Mese: aprile 2014

L’amico ritrovato

00070307 L’amico ritrovato (titolo originale ingleseReunion) è  un romanzo dello scrittore tedesco Fred Uhlman, dal quale nel 1989 fu  tratto anche un adattamento cinematografico. Insieme a Un’anima non  vile e Niente resurrezioni, per favore forma la cosiddetta Trilogia del  ritorno.

 Tale racconto è una breve storia ispirata ai ricordi personali dell’autore,    e descrive la nascita e il tramonto dell’amicizia che lega il protagonista al    compagno di scuola Konradin von Hohenfels. Fuggito negli Stati Uniti per  scampare alla Shoah, a distanza di molti anni il protagonista viene a              sapere della sua sorte: ne rilegge il passato e le scelte alla luce dell’umana  pietà e comprensione. Il titolo, L’amico ritrovato, va inteso proprio in  funzione di ricongiunzione “spirituale” postuma e di riconciliazione. Il  tema portante nella novella è quindi quello dell’amicizia. L’autore però la inserisce in un contesto e in un’età ben precisi: innanzitutto la Germania dei primi anni ’30, in cui man mano salgono alla ribalta le idee rivoluzionarie e infuocate del nazionalsocialismo. In secondo luogo l’età dei protagonisti, due adolescenti che dunque si trovano a fronteggiare, oltre ai quesiti normalmente presenti in questo periodo della vita, anche le problematiche esterne. A questo proposito risulta significativa una frase dello scrittore, il quale afferma:

“Qualche volta ragazzi fra i sedici e i diciotto anni uniscono ad un’innocenza ingenua e ad una raggiante purezza di corpo e spirito, un impulso appassionato verso una devozione e un altruismo assoluti. Questa fase di solito è di breve durata, ma per la sua intensità e unicità rimane una delle esperienze più preziose della vita”

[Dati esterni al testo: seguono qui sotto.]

/-- The swap (R57 to R59): the report of the in-flight identity makes its set active, its F the published F, and clears
geometry failure; a pending set is computed next. Without a report the request is repeated each 100 ms, and after 1 s
geometry failure is set. A report of another identity is disregarded. -/
def Obligations.SwapsTakeTheTableIntoUse : Prop :=
  ∀ (s : State) (c : CornerSet) (id f i : Nat),
    Settled s → s.geometry.state = .swapWait → s.geometry.inFlight = some c → s.geometry.inFlightId = some id →
      s.geometry.inFlightF = some f →
        let done := { s.geometry with
          state := .idle, active := c, activeId := id, f := f, inFlight := none, inFlightId := none
          inFlightF := none, inFlightTable := none, linesSent := 0, failure := false, refreshDue := false
          swapRepeat := none, swapTimeout := none }
        (∃ u, exec (.swapReport id) s = .next u ∧
          (s.geometry.pendingSet = none → u.geometry = done) ∧
          (∀ x ∈ s.geometry.pendingSet, u.geometry =
            { done with
              state := .computing, pendingSet := none, inFlight := some x
              inFlightId := some (nextIdentity s.geometry.lastId id), lastId := nextIdentity s.geometry.lastId id
              loadWait := none }) ∧
          outside u = outside (s.setGeometry u.geometry) ∧ u.locks = s.locks ∧ u.wear = s.wear ∧
          u.group.mode = s.group.mode ∧
          u.group.unclamped = (targetLevel s * 1024 + (sumF (committedPeers s) + f) - 1) /
            (sumF (committedPeers s) + f)) ∧
        (i ≠ id → exec (.swapReport i) s = .next s) ∧
        (s.geometry.swapRepeat.isSome = true → exec .swapRequestRepeat s = .next
          ((s.setGeometry { s.geometry with swapRepeat := some 100 }).setScalerLink
            (s.scalerLink ++ [.swapRequest id]))) ∧
        (s.geometry.swapTimeout.isSome = true → exec .swapWaitTimeout s = .next
          (beaconJudge s (s.setGeometry { s.geometry with failure := true, swapTimeout := none })))

/-- The warp table and the light fraction (R50 to R53). A quotient is rounded to the nearest whole number, halves away from
zero. For a set in range the table has one record for each output line: blank and of zeros above the first and below the last
picture line; else the edges, the source line and the step by their formulas, within their bounds, from the top pulls to
the bottom pulls, mirrored for mirrored pulls. The area is the sum of the picture lines' widths, F the whole part of its
share of the panel in 1024ths, from 256 to 1024, and 1024 for the plain set alone. The end of a computation keeps both for
the set in flight, and the published F stays. -/
def Obligations.LightFractionRange : Prop :=
  (∀ (num : Int) (den : Nat), 0 < den →
    roundQuot (-num) den = -roundQuot num den ∧
    (0 ≤ num → 2 * roundQuot num den * den ≤ 2 * num + den ∧
      2 * num + den < 2 * roundQuot num den * den + 2 * den)) ∧
  (∀ (fmt : Fin 4) (c : CornerSet), inRange fmt c = c →
    let w : Int := panelWidth fmt
    let h : Int := panelHeight fmt
    let n : Int := h - 1 - c.bot - c.top
    (∀ y : Nat, y < panelHeight fmt → ∃ r ∈ (warpTable fmt c)[y]?,
      (y < c.top ∨ h - 1 - c.bot < y → r = ⟨true, 0, 0, 0, 0⟩) ∧
      (c.top ≤ y → y ≤ h - 1 - c.bot →
        let t : Int := y - c.top
        r.blank = false ∧ r.xl = c.lt + roundQuot ((c.lb - c.lt) * t) n.toNat ∧
        r.xr = (w - 1 - c.rt) + roundQuot ((c.rt - c.rb) * t) n.toNat ∧ r.source = roundQuot (t * (h - 1)) n.toNat ∧
        r.step = roundQuot (4096 * (w - 1)) (r.xr - r.xl).toNat ∧
        0 ≤ r.xl ∧ r.xl ≤ w / 4 ∧ w - 1 - w / 4 ≤ r.xr ∧ r.xr ≤ w - 1 ∧ w / 2 - 1 ≤ r.xr - r.xl ∧
        0 ≤ r.source ∧ r.source ≤ h - 1 ∧ 4096 ≤ r.step ∧ r.step ≤ 8198 ∧
        (y = c.top → r.xl = c.lt ∧ r.xr = w - 1 - c.rt ∧ r.source = 0) ∧
        (y = h - 1 - c.bot → r.xl = c.lb ∧ r.xr = w - 1 - c.rb ∧ r.source = h - 1) ∧
        (c.top = 0 → c.bot = 0 → r.source = y) ∧ (c.lt = c.rt → c.lb = c.rb → r.xr = w - 1 - r.xl))) ∧
    (warpTable fmt c).length = panelHeight fmt ∧
    let area : Int := ((warpTable fmt c).map fun r => if r.blank = true then 0 else r.xr - r.xl + 1).sum
    w * h ≤ 4 * area ∧ area ≤ w * h ∧ (lightFraction fmt c : Int) = 1024 * area / (w * h) ∧
      256 ≤ lightFraction fmt c ∧ lightFraction fmt c ≤ 1024 ∧
      (lightFraction fmt c = 1024 ↔ c = ⟨0, 0, 0, 0, 0, 0⟩)) ∧
  (∀ (s : State) (c : CornerSet), Settled s → s.geometry.state = .computing → s.geometry.inFlight = some c →
    ∃ u, exec .computationEnd s = .next u ∧ u.geometry.inFlightTable = some (warpTable s.straps.format c) ∧
      u.geometry.inFlightF = some (lightFraction s.straps.format c) ∧ u.geometry.f = s.geometry.f)

/-! ### Source Selection -/

/-- A sample of the presence lines (R122, R123, R128 to R131, R137): each input is debounced over three samples. The top
entry's gain, or its settling to PRESENT, clears top passed. After a change the wanted input is judged anew while the
selector is not SWITCHING: the shown input's loss starts the hold, its gain ends HOLDING and NO_SIGNAL in SHOWING; a higher
entry that gains is switched to, and with top passed set so is a lower one that is shown at NO_SIGNAL's end. While SWITCHING
the switch goes on (R132). A lower shown entry that loses its presence in SHOWING with the top passed is judged by R129 and
R130, so that a switch may begin where table 7.11 has a hold started: that the rules go before the table is the model's
reading (log 24). Without a change nothing else happens. With signal wake, a gain of a listed input while the group
is OFF, passing the lock check, turns the group ON with cause SIGNAL and tells the group. That all six are debounced before
any is handed on is the model's reading (log 23); where a select command stands among the records of a table being sent is
the free value of log 26. -/
def Obligations.PresenceIsDebounced : Prop :=
  ∀ (s : State) (lines : Six Bool),
    Settled s →
      let new := sixZip senseSample s.source.inputs lines
      let changed := allInputs.any fun i => (sixGet s.source.inputs i).presence != (sixGet new i).presence
      let topRises := (topInput s).any fun i =>
        (sixGet s.source.inputs i).presence != .present && (sixGet new i).presence == .present
      let v := s.setSource { s.source with inputs := new, topPassed := s.source.topPassed && !topRises }
      (∀ i ∈ allInputs, Debounced (sixGet s.source.inputs i) (sixGet new i) (sixGet lines i)) ∧
      (∃ u, exec (.presenceSample lines) s = .next u ∧ u.source.inputs = new ∧ u.source.list = s.source.list ∧
        u.source.topPassed = v.source.topPassed ∧ u.locks = s.locks ∧
        (changed = true → s.source.state ≠ .switching → Judged (wantedEntry v.source.hold.isSome v) v u) ∧
        (s.source.state = .switching → u.source = { v.source with idle := u.source.idle } ∧
          u.scalerLink = s.scalerLink ∧ u.geometry = s.geometry) ∧
        (s.source.state = .showing → s.source.topPassed = false → s.source.shown = topInput s →
          s.source.hold = none → s.source.shown ≠ none → shownPresent s = true → shownPresent u = false →
            u.source.state = .holding ∧ u.source.hold = some (s.settings.hold * 1000) ∧
              u.source.shown = s.source.shown) ∧
        (s.settings.signalWake = true → s.group.mode = none →
          (s.source.list.any fun e => gained (sixGet s.source.inputs e.input) (sixGet new e.input)) = true →
          passesCheck s.locks .signal ⟨true, true, false, false, false⟩ = true →
            u.group.mode = some .signal ∧
              (othersFilled s.line.queue + s.line.reserved < 6 →
                newEntry (.request kindGroupOn []) ∈ u.line.queue))) ∧
      (changed = false → exec (.presenceSample lines) s = .next (s.setSource { s.source with inputs := new }))

/-- The end of a switch (R132): a lock report of the target, or the switch timer, with the target the wanted input:
SHOWING if it is present, else HOLDING with the hold timer; another lock report is disregarded. With the wanted input
changed during the switch, a switch to it begins at once. The hold timer's end on the absent top input (R129, R134): the top
is passed; the first present entry is switched to, and with none present the top stays in NO_SIGNAL. Its end on a lower
entry, no longer protected: the first present entry is switched to, or the top, and top passed stays. With the top passed, a
switch to it that ends on no signal has the same two outcomes: that R128 goes before the protection of 7.4 there is the
model's reading (log 43). Where a select command stands among the records of a table being sent is the free value of log
26. -/
def Obligations.SwitchesAndHoldsEnd : Prop :=
  ∀ (s : State) (i j : Input),
    Settled s →
      (s.source.state = .switching → s.source.shown = some i → s.source.hold = none →
        topInput s = some i → s.source.topPassed = false →
          let done := s.setSource
            (if inputPresent s i = true then { s.source with hold := none, switch := none, state := .showing }
            else { s.source with hold := some (s.settings.hold * 1000), switch := none, state := .holding })
          exec (.lockReport i) s = .next done ∧
          (s.source.switch.isSome = true → exec .switchTimerExpiry s = .next done) ∧
          (j ≠ i → exec (.lockReport j) s = .next s)) ∧
      (∀ e rest, s.source.state = .switching → s.source.shown = some i → s.source.topPassed = false →
        s.source.list = e :: rest → e.input ≠ i →
          (∃ u, exec (.lockReport i) s = .next u ∧ SwitchBegun e s u) ∧
          (s.source.switch.isSome = true → ∃ u, exec .switchTimerExpiry s = .next u ∧ SwitchBegun e s u)) ∧
      (s.source.state = .switching → s.source.shown = some i → s.source.hold = none → topInput s = some i →
        s.source.topPassed = true → inputPresent s i = false →
          (∀ e ∈ s.source.list.find? fun e => inputPresent s e.input,
            (∃ u, exec (.lockReport i) s = .next u ∧ SwitchBegun e s u) ∧
            (s.source.switch.isSome = true → ∃ u, exec .switchTimerExpiry s = .next u ∧ SwitchBegun e s u)) ∧
          ((s.source.list.find? fun e => inputPresent s e.input) = none →
            let dark := s.setSource { s.source with switch := none, state := .noSignal }
            exec (.lockReport i) s = .next dark ∧
              (s.source.switch.isSome = true → exec .switchTimerExpiry s = .next dark))) ∧
      (∀ e rest, s.source.state = .switching → s.source.shown = some i → s.source.hold = none →
        s.source.topPassed = true → s.source.list = e :: rest → e.input ≠ i →
          ∀ x ∈ s.source.list.find? fun x => inputPresent s x.input || x.input == i,
            let done := s.setSource
              (if inputPresent s i = true then { s.source with switch := none, state := .showing }
              else { s.source with hold := some (s.settings.hold * 1000), switch := none, state := .holding })
            (x.input ≠ i → (∃ u, exec (.lockReport i) s = .next u ∧ SwitchBegun x s u) ∧
              (s.source.switch.isSome = true → ∃ u, exec .switchTimerExpiry s = .next u ∧ SwitchBegun x s u)) ∧
            (x.input = i → exec (.lockReport i) s = .next done ∧
              (s.source.switch.isSome = true → exec .switchTimerExpiry s = .next done))) ∧
      (∀ e rest, s.source.state = .holding → s.source.hold.isSome = true → s.source.shown = some i →
        s.source.list = e :: rest → e.input ≠ i → inputPresent s i = false →
          let next := if s.source.topPassed = true then
              (s.source.list.find? fun x => inputPresent s x.input).getD e
            else e
          ∃ u, exec .holdTimerExpiry s = .next u ∧ SwitchBegun next s u) ∧
      (s.source.state = .holding → s.source.hold.isSome = true → s.source.shown ≠ none →
        s.source.shown = topInput s → shownPresent s = false →
          ∃ u, exec .holdTimerExpiry s = .next u ∧
            u.source.topPassed = true ∧ u.source.hold = none ∧ u.source.list = s.source.list ∧
            u.source.inputs = s.source.inputs ∧
            ((s.source.list.find? fun e => inputPresent s e.input) = none →
              u.source.state = .noSignal ∧ u.source.shown = s.source.shown ∧ u.scalerLink = s.scalerLink) ∧
            (∀ e ∈ s.source.list.find? fun e => inputPresent s e.input,
              u.source.state = .switching ∧ u.source.shown = some e.input ∧ u.source.switch = some 1500 ∧
                SelectSent (some e.input) (some e.origin) s u) ∧
            u.lamp = s.lamp ∧ u.group = s.group ∧ u.locks = s.locks ∧ u.wear = s.wear ∧ u.claims = s.claims)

                                                                                           lamico-ritrovato

Hans Schwarz è un ragazzo ebreo di sedici anni che vive a Stoccarda, in Germania. La sua è una famiglia dell’alta borghesia, tranquilla e rispettata, dalle idee aperte e quasi incurante della propria identità ebraica, difatti essi si sentono prima di tutto svevi, poi tedeschi e infine ebrei. Egli descrive i genitori come persone pacate e amorevoli nei suoi confronti, che mantengono buoni rapporti sia con i cristiani che con gli ebrei, e di cui lui è sempre andato fiero. Un giorno alla classe di Hans viene aggregato Konradin von Hohenfels, un ragazzo di nobile famiglia. Con la sua eleganza e i suoi modi Konradin intimidisce i ragazzi, pur provenienti da famiglie non povere, ma Hans desidera ardentemente diventargli amico. Tuttavia Konradin si dimostra poco attratto da lui, così come dal resto dei compagni. Hans riesce però a catturare l’attenzione di Konradin, prima nell’ora di ginnastica, poi rendendosi visibile durante le lezioni e portando anche in classe la sua collezione di monete; di tutto questo Konradin rimane colpito, pur non dandolo a vedere.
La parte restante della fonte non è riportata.